WORK INSTRUCTIONS - In the records below, find the line that contains "def begunState : State" and the line that contains "def canState : State". Set down exactly those lines and every line between them, and nothing more.

STORED DATA -
============

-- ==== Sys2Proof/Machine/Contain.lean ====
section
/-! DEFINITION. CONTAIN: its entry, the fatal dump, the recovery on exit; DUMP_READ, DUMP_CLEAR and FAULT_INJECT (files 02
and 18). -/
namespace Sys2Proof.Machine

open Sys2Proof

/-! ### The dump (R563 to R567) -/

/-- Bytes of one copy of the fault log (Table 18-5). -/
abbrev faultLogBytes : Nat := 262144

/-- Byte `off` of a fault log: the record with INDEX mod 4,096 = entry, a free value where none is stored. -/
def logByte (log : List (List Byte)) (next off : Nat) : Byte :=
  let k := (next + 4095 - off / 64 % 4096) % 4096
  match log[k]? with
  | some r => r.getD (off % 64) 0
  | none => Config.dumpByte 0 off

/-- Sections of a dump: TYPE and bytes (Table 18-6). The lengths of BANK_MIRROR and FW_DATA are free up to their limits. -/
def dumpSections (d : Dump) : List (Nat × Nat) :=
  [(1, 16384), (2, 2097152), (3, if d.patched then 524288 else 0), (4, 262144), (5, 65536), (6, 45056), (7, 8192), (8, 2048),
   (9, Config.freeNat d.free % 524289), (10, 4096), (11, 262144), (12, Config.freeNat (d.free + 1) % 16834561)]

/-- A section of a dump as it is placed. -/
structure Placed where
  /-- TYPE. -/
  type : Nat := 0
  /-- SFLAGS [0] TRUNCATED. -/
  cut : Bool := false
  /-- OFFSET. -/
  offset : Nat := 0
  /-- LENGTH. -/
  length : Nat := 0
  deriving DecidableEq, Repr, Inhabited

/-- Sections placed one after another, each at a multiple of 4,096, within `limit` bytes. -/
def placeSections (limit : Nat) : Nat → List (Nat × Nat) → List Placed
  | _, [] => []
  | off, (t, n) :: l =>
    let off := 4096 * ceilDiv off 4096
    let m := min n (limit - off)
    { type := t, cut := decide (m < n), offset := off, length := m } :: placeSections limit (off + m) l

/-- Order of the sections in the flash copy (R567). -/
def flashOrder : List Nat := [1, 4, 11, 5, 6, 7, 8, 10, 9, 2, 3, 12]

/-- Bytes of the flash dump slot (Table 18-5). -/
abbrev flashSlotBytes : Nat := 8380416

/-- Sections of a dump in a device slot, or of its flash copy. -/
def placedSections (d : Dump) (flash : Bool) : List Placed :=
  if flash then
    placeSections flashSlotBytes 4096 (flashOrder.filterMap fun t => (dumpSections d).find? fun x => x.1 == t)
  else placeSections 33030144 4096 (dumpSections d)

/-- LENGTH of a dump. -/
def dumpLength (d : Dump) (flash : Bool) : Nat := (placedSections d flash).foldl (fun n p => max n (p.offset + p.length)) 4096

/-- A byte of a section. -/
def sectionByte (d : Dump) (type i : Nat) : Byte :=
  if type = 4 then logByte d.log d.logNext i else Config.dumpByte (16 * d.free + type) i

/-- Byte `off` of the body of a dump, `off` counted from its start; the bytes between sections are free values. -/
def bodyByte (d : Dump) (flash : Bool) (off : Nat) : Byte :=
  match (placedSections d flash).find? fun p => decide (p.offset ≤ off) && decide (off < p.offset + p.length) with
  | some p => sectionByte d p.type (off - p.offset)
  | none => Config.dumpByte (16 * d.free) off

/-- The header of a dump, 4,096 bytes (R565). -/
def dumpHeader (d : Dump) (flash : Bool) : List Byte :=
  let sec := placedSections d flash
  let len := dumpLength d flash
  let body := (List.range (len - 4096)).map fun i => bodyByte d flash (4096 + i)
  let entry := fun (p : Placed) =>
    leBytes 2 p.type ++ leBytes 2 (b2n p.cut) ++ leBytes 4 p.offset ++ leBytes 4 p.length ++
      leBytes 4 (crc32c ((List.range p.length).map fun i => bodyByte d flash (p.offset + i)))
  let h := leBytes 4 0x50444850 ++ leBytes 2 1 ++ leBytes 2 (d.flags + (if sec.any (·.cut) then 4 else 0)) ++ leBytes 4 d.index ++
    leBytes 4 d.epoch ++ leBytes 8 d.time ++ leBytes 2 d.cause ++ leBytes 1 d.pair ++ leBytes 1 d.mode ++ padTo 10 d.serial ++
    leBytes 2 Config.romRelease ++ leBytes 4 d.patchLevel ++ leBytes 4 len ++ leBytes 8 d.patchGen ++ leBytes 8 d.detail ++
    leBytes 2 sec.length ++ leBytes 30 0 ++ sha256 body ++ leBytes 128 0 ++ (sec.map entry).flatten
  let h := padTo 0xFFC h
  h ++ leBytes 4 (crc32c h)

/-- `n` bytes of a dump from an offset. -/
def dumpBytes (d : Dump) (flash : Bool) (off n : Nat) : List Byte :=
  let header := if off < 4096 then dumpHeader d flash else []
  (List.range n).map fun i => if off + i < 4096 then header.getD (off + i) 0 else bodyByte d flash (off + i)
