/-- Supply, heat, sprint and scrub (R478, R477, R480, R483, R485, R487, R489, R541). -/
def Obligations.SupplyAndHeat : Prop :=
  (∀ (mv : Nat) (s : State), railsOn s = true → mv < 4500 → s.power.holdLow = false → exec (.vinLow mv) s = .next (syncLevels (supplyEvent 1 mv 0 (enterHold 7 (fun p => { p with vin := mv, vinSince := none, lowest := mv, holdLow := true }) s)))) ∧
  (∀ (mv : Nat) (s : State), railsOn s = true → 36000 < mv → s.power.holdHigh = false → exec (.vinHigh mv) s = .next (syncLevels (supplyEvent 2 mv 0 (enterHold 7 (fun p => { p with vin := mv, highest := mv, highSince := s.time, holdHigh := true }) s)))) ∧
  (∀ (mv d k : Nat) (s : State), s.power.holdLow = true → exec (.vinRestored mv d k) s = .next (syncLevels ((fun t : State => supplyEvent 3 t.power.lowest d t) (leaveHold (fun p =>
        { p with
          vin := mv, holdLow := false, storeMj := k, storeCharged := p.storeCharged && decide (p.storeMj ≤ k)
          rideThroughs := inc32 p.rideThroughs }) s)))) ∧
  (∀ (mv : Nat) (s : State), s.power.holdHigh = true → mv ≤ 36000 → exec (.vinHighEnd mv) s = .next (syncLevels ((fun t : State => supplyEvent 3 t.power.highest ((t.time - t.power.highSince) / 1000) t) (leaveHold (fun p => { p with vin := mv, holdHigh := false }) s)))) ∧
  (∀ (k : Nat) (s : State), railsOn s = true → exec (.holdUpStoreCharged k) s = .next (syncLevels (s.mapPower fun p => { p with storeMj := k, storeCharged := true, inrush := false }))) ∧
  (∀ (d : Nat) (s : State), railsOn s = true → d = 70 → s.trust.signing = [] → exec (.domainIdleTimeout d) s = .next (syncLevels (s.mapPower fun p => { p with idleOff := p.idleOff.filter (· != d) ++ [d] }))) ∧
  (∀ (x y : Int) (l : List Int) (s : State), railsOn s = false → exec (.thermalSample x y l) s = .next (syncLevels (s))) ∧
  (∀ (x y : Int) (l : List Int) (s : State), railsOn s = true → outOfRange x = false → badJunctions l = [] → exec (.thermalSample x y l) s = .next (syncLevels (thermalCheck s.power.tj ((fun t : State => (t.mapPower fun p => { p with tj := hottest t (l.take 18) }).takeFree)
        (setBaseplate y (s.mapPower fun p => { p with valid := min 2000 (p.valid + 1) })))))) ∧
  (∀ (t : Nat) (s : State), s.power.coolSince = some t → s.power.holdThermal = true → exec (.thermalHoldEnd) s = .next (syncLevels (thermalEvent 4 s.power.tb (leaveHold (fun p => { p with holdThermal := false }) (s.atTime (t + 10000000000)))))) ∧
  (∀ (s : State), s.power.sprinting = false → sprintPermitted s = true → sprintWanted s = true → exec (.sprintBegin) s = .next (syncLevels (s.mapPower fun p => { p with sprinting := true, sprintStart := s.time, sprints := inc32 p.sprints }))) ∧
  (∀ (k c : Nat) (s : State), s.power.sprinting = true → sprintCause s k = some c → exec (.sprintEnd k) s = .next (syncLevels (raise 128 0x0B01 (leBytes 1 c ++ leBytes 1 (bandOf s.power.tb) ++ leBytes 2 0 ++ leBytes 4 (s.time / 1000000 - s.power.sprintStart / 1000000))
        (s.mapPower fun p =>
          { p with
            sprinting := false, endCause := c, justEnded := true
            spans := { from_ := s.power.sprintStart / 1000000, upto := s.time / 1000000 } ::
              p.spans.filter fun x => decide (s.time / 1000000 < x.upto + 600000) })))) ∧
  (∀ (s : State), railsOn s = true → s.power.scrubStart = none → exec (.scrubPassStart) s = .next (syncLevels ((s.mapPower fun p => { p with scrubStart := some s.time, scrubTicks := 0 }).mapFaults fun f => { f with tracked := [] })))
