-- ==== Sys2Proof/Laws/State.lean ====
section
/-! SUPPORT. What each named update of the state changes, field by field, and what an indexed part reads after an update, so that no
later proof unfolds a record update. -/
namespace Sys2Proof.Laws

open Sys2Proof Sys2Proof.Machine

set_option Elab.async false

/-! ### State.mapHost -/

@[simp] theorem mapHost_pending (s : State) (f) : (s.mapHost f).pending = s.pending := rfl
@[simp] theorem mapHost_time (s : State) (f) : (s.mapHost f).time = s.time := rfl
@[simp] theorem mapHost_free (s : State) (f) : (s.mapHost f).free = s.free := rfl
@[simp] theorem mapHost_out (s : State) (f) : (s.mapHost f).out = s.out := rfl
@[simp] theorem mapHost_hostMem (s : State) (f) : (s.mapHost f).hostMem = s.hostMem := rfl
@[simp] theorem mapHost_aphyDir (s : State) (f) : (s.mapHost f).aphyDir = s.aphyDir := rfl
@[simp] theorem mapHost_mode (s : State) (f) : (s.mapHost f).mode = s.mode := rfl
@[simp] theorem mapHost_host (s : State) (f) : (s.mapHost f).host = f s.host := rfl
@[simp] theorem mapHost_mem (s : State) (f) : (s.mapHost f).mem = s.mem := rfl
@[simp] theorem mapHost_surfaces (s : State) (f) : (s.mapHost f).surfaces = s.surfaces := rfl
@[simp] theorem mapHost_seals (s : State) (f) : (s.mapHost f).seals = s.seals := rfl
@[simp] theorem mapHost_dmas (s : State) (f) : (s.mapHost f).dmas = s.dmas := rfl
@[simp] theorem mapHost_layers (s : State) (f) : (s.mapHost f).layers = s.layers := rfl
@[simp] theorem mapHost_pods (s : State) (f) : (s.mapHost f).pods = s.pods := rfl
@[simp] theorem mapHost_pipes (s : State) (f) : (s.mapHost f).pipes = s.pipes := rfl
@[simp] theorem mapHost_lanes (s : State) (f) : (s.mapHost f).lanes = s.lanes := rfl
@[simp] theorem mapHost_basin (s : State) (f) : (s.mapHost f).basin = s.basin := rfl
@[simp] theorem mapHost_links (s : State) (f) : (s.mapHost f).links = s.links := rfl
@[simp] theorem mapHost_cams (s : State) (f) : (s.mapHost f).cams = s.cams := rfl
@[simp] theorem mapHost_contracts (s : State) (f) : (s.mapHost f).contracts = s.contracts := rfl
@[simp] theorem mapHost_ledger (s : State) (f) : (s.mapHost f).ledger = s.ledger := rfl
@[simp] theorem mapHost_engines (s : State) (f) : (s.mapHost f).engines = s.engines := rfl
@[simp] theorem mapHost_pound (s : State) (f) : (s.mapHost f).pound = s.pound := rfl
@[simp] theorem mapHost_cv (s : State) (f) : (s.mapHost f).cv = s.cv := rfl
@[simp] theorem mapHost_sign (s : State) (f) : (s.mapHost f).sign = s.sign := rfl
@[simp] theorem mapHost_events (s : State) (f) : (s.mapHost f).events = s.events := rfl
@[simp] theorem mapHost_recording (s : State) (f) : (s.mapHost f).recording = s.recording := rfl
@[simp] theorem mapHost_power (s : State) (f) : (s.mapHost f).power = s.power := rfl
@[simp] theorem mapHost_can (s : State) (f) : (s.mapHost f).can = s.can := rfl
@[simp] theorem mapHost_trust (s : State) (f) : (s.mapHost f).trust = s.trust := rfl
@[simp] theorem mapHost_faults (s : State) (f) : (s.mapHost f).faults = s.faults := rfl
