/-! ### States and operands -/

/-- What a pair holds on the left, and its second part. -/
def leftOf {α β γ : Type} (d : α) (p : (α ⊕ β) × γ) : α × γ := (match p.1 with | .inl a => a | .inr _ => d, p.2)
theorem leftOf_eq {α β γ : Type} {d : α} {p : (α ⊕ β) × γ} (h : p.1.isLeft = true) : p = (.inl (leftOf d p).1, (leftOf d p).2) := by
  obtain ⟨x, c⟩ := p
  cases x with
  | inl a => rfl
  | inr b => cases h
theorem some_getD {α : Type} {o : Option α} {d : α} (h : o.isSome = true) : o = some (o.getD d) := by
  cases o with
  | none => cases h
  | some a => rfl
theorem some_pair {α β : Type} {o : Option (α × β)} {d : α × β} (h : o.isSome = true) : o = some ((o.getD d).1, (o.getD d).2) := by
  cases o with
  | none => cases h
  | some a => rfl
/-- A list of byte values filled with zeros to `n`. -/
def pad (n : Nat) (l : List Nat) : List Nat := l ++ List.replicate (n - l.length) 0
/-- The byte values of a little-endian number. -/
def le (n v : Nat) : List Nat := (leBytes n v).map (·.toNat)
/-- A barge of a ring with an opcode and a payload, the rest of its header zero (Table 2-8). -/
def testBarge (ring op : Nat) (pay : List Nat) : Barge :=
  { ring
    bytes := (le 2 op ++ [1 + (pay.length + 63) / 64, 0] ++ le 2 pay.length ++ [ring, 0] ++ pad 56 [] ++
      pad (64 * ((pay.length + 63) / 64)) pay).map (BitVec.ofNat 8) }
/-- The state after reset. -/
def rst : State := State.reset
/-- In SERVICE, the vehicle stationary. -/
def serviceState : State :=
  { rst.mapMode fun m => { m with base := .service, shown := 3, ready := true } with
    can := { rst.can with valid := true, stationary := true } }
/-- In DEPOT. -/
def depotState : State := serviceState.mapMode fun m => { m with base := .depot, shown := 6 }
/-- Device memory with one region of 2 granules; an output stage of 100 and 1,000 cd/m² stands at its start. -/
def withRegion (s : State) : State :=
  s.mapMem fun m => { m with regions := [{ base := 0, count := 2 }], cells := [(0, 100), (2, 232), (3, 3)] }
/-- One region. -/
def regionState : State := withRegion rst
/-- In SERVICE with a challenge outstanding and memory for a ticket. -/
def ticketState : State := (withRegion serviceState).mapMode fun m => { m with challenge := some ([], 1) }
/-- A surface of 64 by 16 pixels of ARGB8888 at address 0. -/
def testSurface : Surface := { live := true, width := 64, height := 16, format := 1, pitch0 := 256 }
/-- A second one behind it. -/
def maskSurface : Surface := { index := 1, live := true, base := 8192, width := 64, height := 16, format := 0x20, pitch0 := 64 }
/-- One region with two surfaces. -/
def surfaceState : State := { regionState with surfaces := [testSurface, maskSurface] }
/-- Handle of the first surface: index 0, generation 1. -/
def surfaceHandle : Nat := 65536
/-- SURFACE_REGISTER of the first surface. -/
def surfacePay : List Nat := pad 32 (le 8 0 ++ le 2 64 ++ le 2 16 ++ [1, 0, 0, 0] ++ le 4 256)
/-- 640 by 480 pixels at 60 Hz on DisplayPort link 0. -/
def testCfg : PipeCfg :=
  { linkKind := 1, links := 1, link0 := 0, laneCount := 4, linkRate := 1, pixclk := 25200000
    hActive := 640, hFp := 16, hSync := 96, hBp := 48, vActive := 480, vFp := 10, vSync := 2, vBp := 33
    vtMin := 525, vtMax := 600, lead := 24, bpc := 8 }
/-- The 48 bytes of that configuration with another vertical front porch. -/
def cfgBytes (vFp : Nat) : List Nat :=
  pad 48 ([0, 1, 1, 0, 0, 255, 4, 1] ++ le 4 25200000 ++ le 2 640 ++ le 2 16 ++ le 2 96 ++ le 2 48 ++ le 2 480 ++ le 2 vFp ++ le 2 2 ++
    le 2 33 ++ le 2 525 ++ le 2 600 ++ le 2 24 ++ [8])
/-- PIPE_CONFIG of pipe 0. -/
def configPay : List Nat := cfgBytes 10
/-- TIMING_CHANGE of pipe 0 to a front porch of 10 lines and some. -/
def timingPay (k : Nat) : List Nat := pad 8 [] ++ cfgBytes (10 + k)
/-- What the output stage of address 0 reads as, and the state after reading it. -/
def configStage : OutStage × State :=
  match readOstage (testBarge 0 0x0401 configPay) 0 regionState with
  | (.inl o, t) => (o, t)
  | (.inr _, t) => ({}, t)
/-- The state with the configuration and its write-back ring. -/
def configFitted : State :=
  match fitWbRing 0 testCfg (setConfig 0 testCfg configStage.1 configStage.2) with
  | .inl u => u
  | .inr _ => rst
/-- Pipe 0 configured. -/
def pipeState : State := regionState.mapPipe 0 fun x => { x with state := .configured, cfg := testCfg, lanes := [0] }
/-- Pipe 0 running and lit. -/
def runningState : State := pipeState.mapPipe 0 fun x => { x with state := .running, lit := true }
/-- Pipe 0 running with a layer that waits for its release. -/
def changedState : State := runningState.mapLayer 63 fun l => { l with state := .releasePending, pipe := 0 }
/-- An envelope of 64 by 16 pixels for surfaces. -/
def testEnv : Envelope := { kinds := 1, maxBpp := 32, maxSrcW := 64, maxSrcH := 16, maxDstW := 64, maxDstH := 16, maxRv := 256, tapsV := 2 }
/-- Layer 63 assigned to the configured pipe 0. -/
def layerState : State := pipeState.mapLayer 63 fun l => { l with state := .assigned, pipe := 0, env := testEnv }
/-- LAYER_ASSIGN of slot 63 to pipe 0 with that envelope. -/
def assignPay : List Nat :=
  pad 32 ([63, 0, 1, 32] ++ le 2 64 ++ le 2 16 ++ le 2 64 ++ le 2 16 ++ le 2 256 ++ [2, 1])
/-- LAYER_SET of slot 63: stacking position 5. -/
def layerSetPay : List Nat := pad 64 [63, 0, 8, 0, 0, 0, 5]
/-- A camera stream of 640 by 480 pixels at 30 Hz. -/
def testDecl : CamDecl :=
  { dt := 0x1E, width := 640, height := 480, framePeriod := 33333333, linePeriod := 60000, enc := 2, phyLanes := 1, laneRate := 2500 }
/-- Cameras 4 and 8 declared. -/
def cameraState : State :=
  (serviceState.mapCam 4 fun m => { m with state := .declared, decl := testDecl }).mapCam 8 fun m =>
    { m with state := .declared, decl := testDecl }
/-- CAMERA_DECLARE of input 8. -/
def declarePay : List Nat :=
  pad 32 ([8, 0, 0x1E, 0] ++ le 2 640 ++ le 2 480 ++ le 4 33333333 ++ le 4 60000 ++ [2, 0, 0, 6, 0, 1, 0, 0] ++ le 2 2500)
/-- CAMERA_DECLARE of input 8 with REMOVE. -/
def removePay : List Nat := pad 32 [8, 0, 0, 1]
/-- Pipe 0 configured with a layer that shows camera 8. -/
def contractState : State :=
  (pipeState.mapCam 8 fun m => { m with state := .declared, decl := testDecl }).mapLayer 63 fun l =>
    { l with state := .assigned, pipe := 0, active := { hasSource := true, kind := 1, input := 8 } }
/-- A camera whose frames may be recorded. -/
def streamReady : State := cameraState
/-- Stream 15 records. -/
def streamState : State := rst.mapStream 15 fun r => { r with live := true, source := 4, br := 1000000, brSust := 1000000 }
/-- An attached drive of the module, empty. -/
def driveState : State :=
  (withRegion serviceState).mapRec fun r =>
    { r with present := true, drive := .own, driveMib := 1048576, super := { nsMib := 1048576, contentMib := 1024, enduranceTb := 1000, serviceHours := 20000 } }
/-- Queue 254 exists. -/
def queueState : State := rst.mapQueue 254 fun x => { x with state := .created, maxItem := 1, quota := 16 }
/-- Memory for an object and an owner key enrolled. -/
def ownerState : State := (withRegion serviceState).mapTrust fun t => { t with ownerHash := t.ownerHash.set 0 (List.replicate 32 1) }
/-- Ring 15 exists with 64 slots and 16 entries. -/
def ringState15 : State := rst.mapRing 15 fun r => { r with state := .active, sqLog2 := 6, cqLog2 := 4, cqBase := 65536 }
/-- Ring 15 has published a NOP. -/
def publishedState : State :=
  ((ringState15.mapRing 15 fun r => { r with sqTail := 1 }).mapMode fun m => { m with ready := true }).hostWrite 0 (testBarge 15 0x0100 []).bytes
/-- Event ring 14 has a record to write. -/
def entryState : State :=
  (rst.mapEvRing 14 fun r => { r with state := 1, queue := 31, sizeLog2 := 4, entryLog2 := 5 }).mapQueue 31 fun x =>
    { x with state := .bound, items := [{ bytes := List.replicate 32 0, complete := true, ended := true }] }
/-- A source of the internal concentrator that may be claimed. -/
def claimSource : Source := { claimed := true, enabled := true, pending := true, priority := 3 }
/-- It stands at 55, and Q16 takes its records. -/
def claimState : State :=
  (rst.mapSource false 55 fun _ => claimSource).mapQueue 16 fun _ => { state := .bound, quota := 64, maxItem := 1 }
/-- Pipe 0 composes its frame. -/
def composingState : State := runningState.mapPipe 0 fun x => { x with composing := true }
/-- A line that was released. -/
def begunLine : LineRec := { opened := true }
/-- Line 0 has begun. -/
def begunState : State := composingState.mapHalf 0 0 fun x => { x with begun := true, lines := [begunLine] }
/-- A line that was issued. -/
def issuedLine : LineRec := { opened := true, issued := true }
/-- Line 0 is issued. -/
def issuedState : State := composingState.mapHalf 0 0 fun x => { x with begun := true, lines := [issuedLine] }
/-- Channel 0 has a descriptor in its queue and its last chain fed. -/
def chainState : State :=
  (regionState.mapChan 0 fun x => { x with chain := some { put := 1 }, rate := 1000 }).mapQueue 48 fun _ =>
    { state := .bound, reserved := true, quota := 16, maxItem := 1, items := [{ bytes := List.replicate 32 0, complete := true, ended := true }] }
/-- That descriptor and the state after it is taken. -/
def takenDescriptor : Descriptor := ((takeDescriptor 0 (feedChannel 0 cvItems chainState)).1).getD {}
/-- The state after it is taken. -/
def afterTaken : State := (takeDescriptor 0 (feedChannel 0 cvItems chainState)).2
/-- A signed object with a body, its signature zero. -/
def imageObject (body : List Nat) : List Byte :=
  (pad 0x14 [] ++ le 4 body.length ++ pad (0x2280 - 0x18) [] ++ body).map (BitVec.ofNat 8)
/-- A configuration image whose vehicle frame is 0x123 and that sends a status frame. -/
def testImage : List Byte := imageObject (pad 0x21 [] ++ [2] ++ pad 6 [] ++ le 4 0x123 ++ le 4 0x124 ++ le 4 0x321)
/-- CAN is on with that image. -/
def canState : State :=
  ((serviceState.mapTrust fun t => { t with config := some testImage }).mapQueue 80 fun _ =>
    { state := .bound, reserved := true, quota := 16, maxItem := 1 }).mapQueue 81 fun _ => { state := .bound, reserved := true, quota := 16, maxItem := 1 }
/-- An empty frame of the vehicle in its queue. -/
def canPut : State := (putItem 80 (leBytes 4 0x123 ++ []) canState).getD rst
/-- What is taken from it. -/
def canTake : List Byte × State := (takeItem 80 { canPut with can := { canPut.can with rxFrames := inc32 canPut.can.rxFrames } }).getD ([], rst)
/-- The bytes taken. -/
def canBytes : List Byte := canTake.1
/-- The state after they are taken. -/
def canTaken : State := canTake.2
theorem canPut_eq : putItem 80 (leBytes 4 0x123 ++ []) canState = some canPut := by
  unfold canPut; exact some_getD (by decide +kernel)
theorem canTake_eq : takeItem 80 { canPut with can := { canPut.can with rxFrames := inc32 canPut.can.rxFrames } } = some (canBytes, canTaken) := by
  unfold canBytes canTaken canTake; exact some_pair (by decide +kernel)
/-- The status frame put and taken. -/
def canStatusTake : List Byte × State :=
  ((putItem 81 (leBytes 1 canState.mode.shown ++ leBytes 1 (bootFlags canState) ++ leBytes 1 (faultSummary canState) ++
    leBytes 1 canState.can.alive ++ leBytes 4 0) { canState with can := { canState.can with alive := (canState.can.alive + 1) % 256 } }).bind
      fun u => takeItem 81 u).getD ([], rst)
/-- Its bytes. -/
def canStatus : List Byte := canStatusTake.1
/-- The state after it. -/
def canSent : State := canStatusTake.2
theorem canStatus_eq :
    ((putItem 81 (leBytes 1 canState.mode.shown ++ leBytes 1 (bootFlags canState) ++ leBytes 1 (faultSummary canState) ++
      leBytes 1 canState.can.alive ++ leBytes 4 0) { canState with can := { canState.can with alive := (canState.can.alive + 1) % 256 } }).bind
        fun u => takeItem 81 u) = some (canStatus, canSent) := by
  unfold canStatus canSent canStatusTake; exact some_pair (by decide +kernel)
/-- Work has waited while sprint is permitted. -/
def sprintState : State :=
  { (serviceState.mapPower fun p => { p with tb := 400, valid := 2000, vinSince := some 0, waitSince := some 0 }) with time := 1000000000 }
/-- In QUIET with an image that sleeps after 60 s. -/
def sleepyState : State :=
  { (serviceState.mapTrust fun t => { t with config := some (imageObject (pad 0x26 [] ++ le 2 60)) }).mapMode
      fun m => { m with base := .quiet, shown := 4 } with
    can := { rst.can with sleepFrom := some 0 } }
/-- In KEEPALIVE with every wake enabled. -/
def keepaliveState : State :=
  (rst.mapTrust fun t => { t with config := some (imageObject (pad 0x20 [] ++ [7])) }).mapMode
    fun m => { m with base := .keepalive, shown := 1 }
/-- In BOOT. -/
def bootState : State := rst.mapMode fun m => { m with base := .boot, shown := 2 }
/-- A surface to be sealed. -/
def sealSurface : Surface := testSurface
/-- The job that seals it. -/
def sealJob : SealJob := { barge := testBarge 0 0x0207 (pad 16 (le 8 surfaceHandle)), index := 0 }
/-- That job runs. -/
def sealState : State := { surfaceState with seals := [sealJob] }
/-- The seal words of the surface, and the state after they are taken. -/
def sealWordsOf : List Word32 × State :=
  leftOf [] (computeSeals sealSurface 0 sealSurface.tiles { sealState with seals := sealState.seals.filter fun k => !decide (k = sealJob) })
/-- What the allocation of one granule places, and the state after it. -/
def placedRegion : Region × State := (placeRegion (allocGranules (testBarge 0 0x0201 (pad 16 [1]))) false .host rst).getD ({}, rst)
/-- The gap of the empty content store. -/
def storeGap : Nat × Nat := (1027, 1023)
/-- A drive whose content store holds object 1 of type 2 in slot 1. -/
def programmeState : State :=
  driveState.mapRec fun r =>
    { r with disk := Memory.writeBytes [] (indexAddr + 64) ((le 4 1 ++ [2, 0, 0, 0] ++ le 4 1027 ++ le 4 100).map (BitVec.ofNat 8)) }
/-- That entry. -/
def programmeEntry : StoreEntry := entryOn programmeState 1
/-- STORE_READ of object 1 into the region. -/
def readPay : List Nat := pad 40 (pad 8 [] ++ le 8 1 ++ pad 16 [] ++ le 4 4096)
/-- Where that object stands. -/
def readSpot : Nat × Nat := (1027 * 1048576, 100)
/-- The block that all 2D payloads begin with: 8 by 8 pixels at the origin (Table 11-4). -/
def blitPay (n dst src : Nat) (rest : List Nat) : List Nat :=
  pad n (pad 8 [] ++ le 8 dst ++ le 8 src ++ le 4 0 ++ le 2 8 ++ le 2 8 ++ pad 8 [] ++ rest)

============

FINAL ANSWER -
def begunState : State := composingState.mapHalf 0 0 fun x => { x with begun := true, lines := [begunLine] }
/-- A line that was issued. -/
def issuedLine : LineRec := { opened := true, issued := true }
/-- Line 0 is issued. -/
def issuedState : State := composingState.mapHalf 0 0 fun x => { x with begun := true, lines := [issuedLine] }
/-- Channel 0 has a descriptor in its queue and its last chain fed. -/
def chainState : State :=
  (regionState.mapChan 0 fun x => { x with chain := some { put := 1 }, rate := 1000 }).mapQueue 48 fun _ =>
    { state := .bound, reserved := true, quota := 16, maxItem := 1, items := [{ bytes := List.replicate 32 0, complete := true, ended := true }] }
/-- That descriptor and the state after it is taken. -/
def takenDescriptor : Descriptor := ((takeDescriptor 0 (feedChannel 0 cvItems chainState)).1).getD {}
/-- The state after it is taken. -/
def afterTaken : State := (takeDescriptor 0 (feedChannel 0 cvItems chainState)).2
/-- A signed object with a body, its signature zero. -/
def imageObject (body : List Nat) : List Byte :=
  (pad 0x14 [] ++ le 4 body.length ++ pad (0x2280 - 0x18) [] ++ body).map (BitVec.ofNat 8)
/-- A configuration image whose vehicle frame is 0x123 and that sends a status frame. -/
def testImage : List Byte := imageObject (pad 0x21 [] ++ [2] ++ pad 6 [] ++ le 4 0x123 ++ le 4 0x124 ++ le 4 0x321)
/-- CAN is on with that image. -/
def canState : State :=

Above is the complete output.